◆ PROBLEM TO SOLVE
Your task is to repeat the entries exactly from their first line through the line with "Sys2Proof.Machine.execRegang x s", and to stop there.

----

-- ==== Sys2Proof/Machine/Dispatch.lean ====
section
/-! DEFINITION. One arm for each constructor of `Instr`. -/

namespace Sys2Proof.Machine

open Sys2Proof

def exec (i : Instr) (s : State) : Host.Outcome State Fault Refusal :=
  match i with
  | .nop => Sys2Proof.Machine.execNop s
  | .bra x => Sys2Proof.Machine.execBra x s
  | .brc fn x => Sys2Proof.Machine.execBrc fn x s
  | .brs fn x => Sys2Proof.Machine.execBrs fn x s
  | .regang x => Sys2Proof.Machine.execRegang x s
  | .mskip x => Sys2Proof.Machine.execMskip x s
  | .call x => Sys2Proof.Machine.execCall x s
  | .ret x => Sys2Proof.Machine.execRet x s
  | .jmpi x => Sys2Proof.Machine.execJmpi x s
  | .djnz x => Sys2Proof.Machine.execDjnz x s
  | .exit x => Sys2Proof.Machine.execExit x s
  | .yield x => Sys2Proof.Machine.execYield x s
  | .sadd fn x => Sys2Proof.Machine.execSadd fn x s
  | .ssub fn x => Sys2Proof.Machine.execSsub fn x s
  | .smul x => Sys2Proof.Machine.execSmul x s
  | .smulh fn x => Sys2Proof.Machine.execSmulh fn x s
  | .sand fn x => Sys2Proof.Machine.execSand fn x s
  | .sor fn x => Sys2Proof.Machine.execSor fn x s
  | .sxor fn x => Sys2Proof.Machine.execSxor fn x s
  | .sshl fn x => Sys2Proof.Machine.execSshl fn x s
  | .sshr fn x => Sys2Proof.Machine.execSshr fn x s
  | .scmp fn x => Sys2Proof.Machine.execScmp fn x s
  | .ssel x => Sys2Proof.Machine.execSsel x s
  | .smov fn x => Sys2Proof.Machine.execSmov fn x s
  | .spopc fn x => Sys2Proof.Machine.execSpopc fn x s
  | .sffs fn x => Sys2Proof.Machine.execSffs fn x s
  | .sminmax fn x => Sys2Proof.Machine.execSminmax fn x s
  | .sbit fn x => Sys2Proof.Machine.execSbit fn x s
  | .vadd fn x => Sys2Proof.Machine.execVadd fn x s
  | .vsub fn x => Sys2Proof.Machine.execVsub fn x s
  | .vmul x => Sys2Proof.Machine.execVmul x s
  | .vmulh fn x => Sys2Proof.Machine.execVmulh fn x s
  | .vmad x => Sys2Proof.Machine.execVmad x s
  | .vand fn x => Sys2Proof.Machine.execVand fn x s
  | .vor fn x => Sys2Proof.Machine.execVor fn x s
  | .vxor fn x => Sys2Proof.Machine.execVxor fn x s
  | .vshl fn x => Sys2Proof.Machine.execVshl fn x s
  | .vshr fn x => Sys2Proof.Machine.execVshr fn x s
  | .vmin fn x => Sys2Proof.Machine.execVmin fn x s
  | .vmax fn x => Sys2Proof.Machine.execVmax fn x s
  | .vabs fn x => Sys2Proof.Machine.execVabs fn x s
  | .vclz x => Sys2Proof.Machine.execVclz x s
  | .vpopc x => Sys2Proof.Machine.execVpopc x s
  | .vbfx fn x => Sys2Proof.Machine.execVbfx fn x s
  | .vmov x => Sys2Proof.Machine.execVmov x s
  | .vcmp fn x => Sys2Proof.Machine.execVcmp fn x s
  | .vfcmp fn x => Sys2Proof.Machine.execVfcmp fn x s
  | .vsel x => Sys2Proof.Machine.execVsel x s
  | .vbcast fn x => Sys2Proof.Machine.execVbcast fn x s
  | .vshfl fn x => Sys2Proof.Machine.execVshfl fn x s
  | .vred fn x => Sys2Proof.Machine.execVred fn x s
  | .vext fn x => Sys2Proof.Machine.execVext fn x s
  | .vfadd fn x => Sys2Proof.Machine.execVfadd fn x s
  | .vfsub fn x => Sys2Proof.Machine.execVfsub fn x s
  | .vfmul fn x => Sys2Proof.Machine.execVfmul fn x s
  | .vfma fn x => Sys2Proof.Machine.execVfma fn x s
  | .vfnma fn x => Sys2Proof.Machine.execVfnma fn x s
  | .vfmin fn x => Sys2Proof.Machine.execVfmin fn x s
  | .vfmax fn x => Sys2Proof.Machine.execVfmax fn x s
  | .vfsgn fn x => Sys2Proof.Machine.execVfsgn fn x s
  | .vfrsqe x => Sys2Proof.Machine.execVfrsqe x s
  | .vfrcpe x => Sys2Proof.Machine.execVfrcpe x s
  | .vfex2e x => Sys2Proof.Machine.execVfex2e x s
  | .vflg2e x => Sys2Proof.Machine.execVflg2e x s
  | .vfscl fn x => Sys2Proof.Machine.execVfscl fn x s
  | .vfxp fn x => Sys2Proof.Machine.execVfxp fn x s
  | .vfcls x => Sys2Proof.Machine.execVfcls x s
  | .vfrnd fn x => Sys2Proof.Machine.execVfrnd fn x s
  | .vcvt fn x => Sys2Proof.Machine.execVcvt fn x s
  | .vpack fn x => Sys2Proof.Machine.execVpack fn x s
  | .vunpk fn x => Sys2Proof.Machine.execVunpk fn x s
  | .vhfma fn x => Sys2Proof.Machine.execVhfma fn x s
  | .vdot4 fn x => Sys2Proof.Machine.execVdot4 fn x s
  | .vtsel x => Sys2Proof.Machine.execVtsel x s
  | .qscale fn x => Sys2Proof.Machine.execQscale fn x s
  | .qcvt fn x => Sys2Proof.Machine.execQcvt fn x s
  | .setfmt fn x => Sys2Proof.Machine.execSetfmt fn x s
  | .getfmt fn x => Sys2Proof.Machine.execGetfmt fn x s
  | .ld w x => Sys2Proof.Machine.execLd w x s
  | .st w x => Sys2Proof.Machine.execSt w x s
  | .ldu w x => Sys2Proof.Machine.execLdu w x s
  | .lds w x => Sys2Proof.Machine.execLds w x s
  | .sts w x => Sys2Proof.Machine.execSts w x s
  | .pref fn x => Sys2Proof.Machine.execPref fn x s
  | .lea x => Sys2Proof.Machine.execLea x s
  | .atom fn x => Sys2Proof.Machine.execAtom fn x s
  | .xchg x => Sys2Proof.Machine.execXchg x s
  | .cas x => Sys2Proof.Machine.execCas x s
  | .red fn x => Sys2Proof.Machine.execRed fn x s
  | .satom fn x => Sys2Proof.Machine.execSatom fn x s
  | .cpy x => Sys2Proof.Machine.execCpy x s
  | .cpy2d x => Sys2Proof.Machine.execCpy2d x s
  | .batch x => Sys2Proof.Machine.execBatch x s
  | .waitb x => Sys2Proof.Machine.execWaitb x s
  | .waitbTest x => Sys2Proof.Machine.execWaitbTest x s
  | .gth fn x => Sys2Proof.Machine.execGth fn x s
  | .sct fn x => Sys2Proof.Machine.execSct fn x s
  | .coll fn x => Sys2Proof.Machine.execColl fn x s
  | .rpush fn x => Sys2Proof.Machine.execRpush fn x s
  | .rpop fn x => Sys2Proof.Machine.execRpop fn x s
  | .mxloop x => Sys2Proof.Machine.execMxloop x s
  | .mxstep x => Sys2Proof.Machine.execMxstep x s
  | .mxzero fn x => Sys2Proof.Machine.execMxzero fn x s
  | .mxld fn x => Sys2Proof.Machine.execMxld fn x s
  | .mxst fn x => Sys2Proof.Machine.execMxst fn x s
  | .mxprogRd x => Sys2Proof.Machine.execMxprogRd x s
  | .mxprogWr x => Sys2Proof.Machine.execMxprogWr x s
  | .mxepi fn x => Sys2Proof.Machine.execMxepi fn x s
  | .fence fn x => Sys2Proof.Machine.execFence fn x s
  | .bar x => Sys2Proof.Machine.execBar x s
  | .bara x => Sys2Proof.Machine.execBara x s
  | .barw x => Sys2Proof.Machine.execBarw x s
  | .waitc fn x => Sys2Proof.Machine.execWaitc fn x s
  | .cmaint op lvl x => Sys2Proof.Machine.execCmaint op lvl x s
  | .mwait fn x => Sys2Proof.Machine.execMwait fn x s
  | .enq fn x => Sys2Proof.Machine.execEnq fn x s
  | .trig x => Sys2Proof.Machine.execTrig x s
  | .join fn x => Sys2Proof.Machine.execJoin fn x s
  | .grow fn x => Sys2Proof.Machine.execGrow fn x s
  | .shrink x => Sys2Proof.Machine.execShrink x s
  | .tryOpen x => Sys2Proof.Machine.execTryOpen x s
  | .commit x => Sys2Proof.Machine.execCommit x s
  | .abort x => Sys2Proof.Machine.execAbort x s
  | .qctlCnt x => Sys2Proof.Machine.execQctlCnt x s
  | .qctlRst x => Sys2Proof.Machine.execQctlRst x s
  | .bid cls x => Sys2Proof.Machine.execBid cls x s
  | .bidrd cls x => Sys2Proof.Machine.execBidrd cls x s
  | .lease cls x => Sys2Proof.Machine.execLease cls x s
  | .mighintOn x => Sys2Proof.Machine.execMighintOn x s
  | .mighintOff x => Sys2Proof.Machine.execMighintOff x s
  | .trap x => Sys2Proof.Machine.execTrap x s
  | .idemOn x => Sys2Proof.Machine.execIdemOn x s
  | .idemOff x => Sys2Proof.Machine.execIdemOff x s
  | .hret x => Sys2Proof.Machine.execHret x s
  | .ctlr x => Sys2Proof.Machine.execCtlr x s
  | .ctlw fn x => Sys2Proof.Machine.execCtlw fn x s
  | .bkpt x => Sys2Proof.Machine.execBkpt x s
  | .svc x => Sys2Proof.Machine.execSvc x s
  | .fetchCheckFail g f => Sys2Proof.Machine.execFetchCheckFail g f s
  | .conflict g => Sys2Proof.Machine.execConflict g s
  | .queueWaitComplete g f => Sys2Proof.Machine.execQueueWaitComplete g f s
  | .queueDeadlock g => Sys2Proof.Machine.execQueueDeadlock g s
  | .regangJoin g rec => Sys2Proof.Machine.execRegangJoin g rec s
  | .parkedSlicesResume g f => Sys2Proof.Machine.execParkedSlicesResume g f s
  | .barrierPhaseComplete team bar => Sys2Proof.Machine.execBarrierPhaseComplete team bar s
  | .barrierDeadlock team => Sys2Proof.Machine.execBarrierDeadlock team s
  | .growGrant core octet => Sys2Proof.Machine.execGrowGrant core octet s
  | .yieldEnd g f => Sys2Proof.Machine.execYieldEnd g f s
  | .mwaitWake g f => Sys2Proof.Machine.execMwaitWake g f s
  | .mwaitTimeout g f => Sys2Proof.Machine.execMwaitTimeout g f s
  | .waitcSatisfied g f => Sys2Proof.Machine.execWaitcSatisfied g f s
  | .joinWake g f => Sys2Proof.Machine.execJoinWake g f s
  | .groupLeavesCore g => Sys2Proof.Machine.execGroupLeavesCore g s
  | .fragmentUrgent g f => Sys2Proof.Machine.execFragmentUrgent g f s
  | .issueStart core side => Sys2Proof.Machine.execIssueStart core side s
  | .sideLogReplay core => Sys2Proof.Machine.execSideLogReplay core s
  | .heldAccessResume op => Sys2Proof.Machine.execHeldAccessResume op s
  | .l1WritebackTimeout core line => Sys2Proof.Machine.execL1WritebackTimeout core line s
  | .l1CleanCopyExpiry core line => Sys2Proof.Machine.execL1CleanCopyExpiry core line s
  | .copyBatchComplete g batch => Sys2Proof.Machine.execCopyBatchComplete g batch s
  | .reductionGenerationComplete cluster task dest => Sys2Proof.Machine.execReductionGenerationComplete cluster task dest s
  | .networkEntryPerformed g => Sys2Proof.Machine.execNetworkEntryPerformed g s
  | .gatherComplete g => Sys2Proof.Machine.execGatherComplete g s
  | .collGenerationComplete coll => Sys2Proof.Machine.execCollGenerationComplete coll s
  | .ringWaitWake g f => Sys2Proof.Machine.execRingWaitWake g f s
  | .engineOperationRefused g op code addr => Sys2Proof.Machine.execEngineOperationRefused g op code addr s
  | .matrixFormComplete g => Sys2Proof.Machine.execMatrixFormComplete g s
  | .dependenceMet task k => Sys2Proof.Machine.execDependenceMet task k s
  | .placementRound ctx => Sys2Proof.Machine.execPlacementRound ctx s
  | .candidateAged ctx cand => Sys2Proof.Machine.execCandidateAged ctx cand s
  | .candidateNoRegion ctx cand => Sys2Proof.Machine.execCandidateNoRegion ctx cand s
  | .teamSwapOut team => Sys2Proof.Machine.execTeamSwapOut team s
  | .teamSwapIn team => Sys2Proof.Machine.execTeamSwapIn team s
  | .triggerPoint task => Sys2Proof.Machine.execTriggerPoint task s
  | .edgeFlushEnd edge => Sys2Proof.Machine.execEdgeFlushEnd edge s
  | .commandComplete cmd => Sys2Proof.Machine.execCommandComplete cmd s
  | .pktNop vq => Sys2Proof.Machine.execPktNop vq s
  | .pktLaunch vq => Sys2Proof.Machine.execPktLaunch vq s
  | .pktWaitctr vq => Sys2Proof.Machine.execPktWaitctr vq s
  | .pktStore64 vq => Sys2Proof.Machine.execPktStore64 vq s
  | .pktAdd64 vq => Sys2Proof.Machine.execPktAdd64 vq s
  | .pktDrain vq => Sys2Proof.Machine.execPktDrain vq s
  | .queueMap vq => Sys2Proof.Machine.execQueueMap vq s
  | .queueUnmap vq => Sys2Proof.Machine.execQueueUnmap vq s
  | .queueTimesliceExpiry vq => Sys2Proof.Machine.execQueueTimesliceExpiry vq s
  | .doorbell fr vq seq tail => Sys2Proof.Machine.execDoorbell fr vq seq tail s
  | .regrd fr vi seq off => Sys2Proof.Machine.execRegrd fr vi seq off s
  | .regwr fr vi seq off val => Sys2Proof.Machine.execRegwr fr vi seq off val s
  | .qcbWrite fr vi seq q val => Sys2Proof.Machine.execQcbWrite fr vi seq q val s
  | .qcmdEnable fr vi seq q => Sys2Proof.Machine.execQcmdEnable fr vi seq q s
  | .qcmdDisable fr vi seq q => Sys2Proof.Machine.execQcmdDisable fr vi seq q s
  | .qcmdClearStop fr vi seq q => Sys2Proof.Machine.execQcmdClearStop fr vi seq q s
  | .rdmaWrite peer addr data => Sys2Proof.Machine.execRdmaWrite peer addr data s
  | .rdmaRead peer addr n => Sys2Proof.Machine.execRdmaRead peer addr n s
  | .rdmaAtomicRefused peer addr => Sys2Proof.Machine.execRdmaAtomicRefused peer addr s
  | .gatedDomainWake dom => Sys2Proof.Machine.execGatedDomainWake dom s
  | .priceTableReceive pkg ival prices unsold => Sys2Proof.Machine.execPriceTableReceive pkg ival prices unsold s
  | .contextMigrate ctx => Sys2Proof.Machine.execContextMigrate ctx s
  | .migrationAccept about news => Sys2Proof.Machine.execMigrationAccept about news s
  | .pageMoveStart page far die frame => Sys2Proof.Machine.execPageMoveStart page far die frame s
  | .pageMoveComplete page => Sys2Proof.Machine.execPageMoveComplete page s
  | .pageEviction die => Sys2Proof.Machine.execPageEviction die s
  | .farAccessPromotion page => Sys2Proof.Machine.execFarAccessPromotion page s
  | .channelRetire die stack chan => Sys2Proof.Machine.execChannelRetire die stack chan s
  | .channelRebuildComplete die stack chan => Sys2Proof.Machine.execChannelRebuildComplete die stack chan s
  | .scrubVisit line res => Sys2Proof.Machine.execScrubVisit line res s
  | .sliceRetire die slice readable => Sys2Proof.Machine.execSliceRetire die slice readable s
  | .linkFailure die router port => Sys2Proof.Machine.execLinkFailure die router port s
  | .packetDrop loss => Sys2Proof.Machine.execPacketDrop loss s
  | .packetResend op => Sys2Proof.Machine.execPacketResend op s
  | .destinationGivenUp pkg => Sys2Proof.Machine.execDestinationGivenUp pkg s
  | .lateTransitionReplay core pipe => Sys2Proof.Machine.execLateTransitionReplay core pipe s
  | .pipeRetire core pipe => Sys2Proof.Machine.execPipeRetire core pipe s
  | .idemRestart g e => Sys2Proof.Machine.execIdemRestart g e s
  | .restartLimitMove g e => Sys2Proof.Machine.execRestartLimitMove g e s
  | .coreTestComplete core pass => Sys2Proof.Machine.execCoreTestComplete core pass s
  | .preemptDrain team => Sys2Proof.Machine.execPreemptDrain team s
  | .drainTimeout team => Sys2Proof.Machine.execDrainTimeout team s
  | .preemptFlushRestart team => Sys2Proof.Machine.execPreemptFlushRestart team s
  | .preemptSave team why => Sys2Proof.Machine.execPreemptSave team why s
  | .contextRestore team => Sys2Proof.Machine.execContextRestore team s
  | .mread msg obj off len => Sys2Proof.Machine.execMread msg obj off len s
  | .mwrite msg obj off data => Sys2Proof.Machine.execMwrite msg obj off data s
  | .applyStagedPlan msg die => Sys2Proof.Machine.execApplyStagedPlan msg die s
  | .invalidateTranslations msg ctx stage base len => Sys2Proof.Machine.execInvalidateTranslations msg ctx stage base len s
  | .resolveRetry msg id => Sys2Proof.Machine.execResolveRetry msg id s
  | .resolveRefuse msg id => Sys2Proof.Machine.execResolveRefuse msg id s
  | .resolveDone msg id => Sys2Proof.Machine.execResolveDone msg id s
  | .resolveAcknowledge msg id => Sys2Proof.Machine.execResolveAcknowledge msg id s
  | .preemptTeam msg ctx die cluster core slot => Sys2Proof.Machine.execPreemptTeam msg ctx die cluster core slot s
  | .resumeStoppedGroup msg ctx die cluster core slot => Sys2Proof.Machine.execResumeStoppedGroup msg ctx die cluster core slot s
  | .endStoppedGroup msg ctx die cluster core slot => Sys2Proof.Machine.execEndStoppedGroup msg ctx die cluster core slot s
  | .verifyFirmware msg => Sys2Proof.Machine.execVerifyFirmware msg s
  | .attestationReport msg vi nonce => Sys2Proof.Machine.execAttestationReport msg vi nonce s
  | .packageReset msg => Sys2Proof.Machine.execPackageReset msg s
  | .longLatencyRetirement op => Sys2Proof.Machine.execLongLatencyRetirement op s
  | .powerGating dom => Sys2Proof.Machine.execPowerGating dom s
  | .thermalGateRelease level => Sys2Proof.Machine.execThermalGateRelease level s
  | .hostRdmaHoldExpiry id => Sys2Proof.Machine.execHostRdmaHoldExpiry id s
  | .lateFault => Sys2Proof.Machine.execLateFault s
  | .cpPass => Sys2Proof.Machine.execCpPass s
  | .cpFirmwareReload => Sys2Proof.Machine.execCpFirmwareReload s
  | .intervalStart => Sys2Proof.Machine.execIntervalStart s
  | .bidSnapshot => Sys2Proof.Machine.execBidSnapshot s
  | .pricePublication => Sys2Proof.Machine.execPricePublication s
  | .releaseWindow => Sys2Proof.Machine.execReleaseWindow s
  | .powerOnReset => Sys2Proof.Machine.execPowerOnReset s
  | .thermalGateHalf => Sys2Proof.Machine.execThermalGateHalf s
  | .thermalGateSevenEighths => Sys2Proof.Machine.execThermalGateSevenEighths s
  | .thermalShutdown => Sys2Proof.Machine.execThermalShutdown s

end Sys2Proof.Machine
end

----

◆ RESPONSE TO THIS EXERCISE
-- ==== Sys2Proof/Machine/Dispatch.lean ====
section
/-! DEFINITION. One arm for each constructor of `Instr`. -/

namespace Sys2Proof.Machine

open Sys2Proof

def exec (i : Instr) (s : State) : Host.Outcome State Fault Refusal :=
  match i with
  | .nop => Sys2Proof.Machine.execNop s
  | .bra x => Sys2Proof.Machine.execBra x s
  | .brc fn x => Sys2Proof.Machine.execBrc fn x s
  | .brs fn x => Sys2Proof.Machine.execBrs fn x s
  | .regang x => Sys2Proof.Machine.execRegang x s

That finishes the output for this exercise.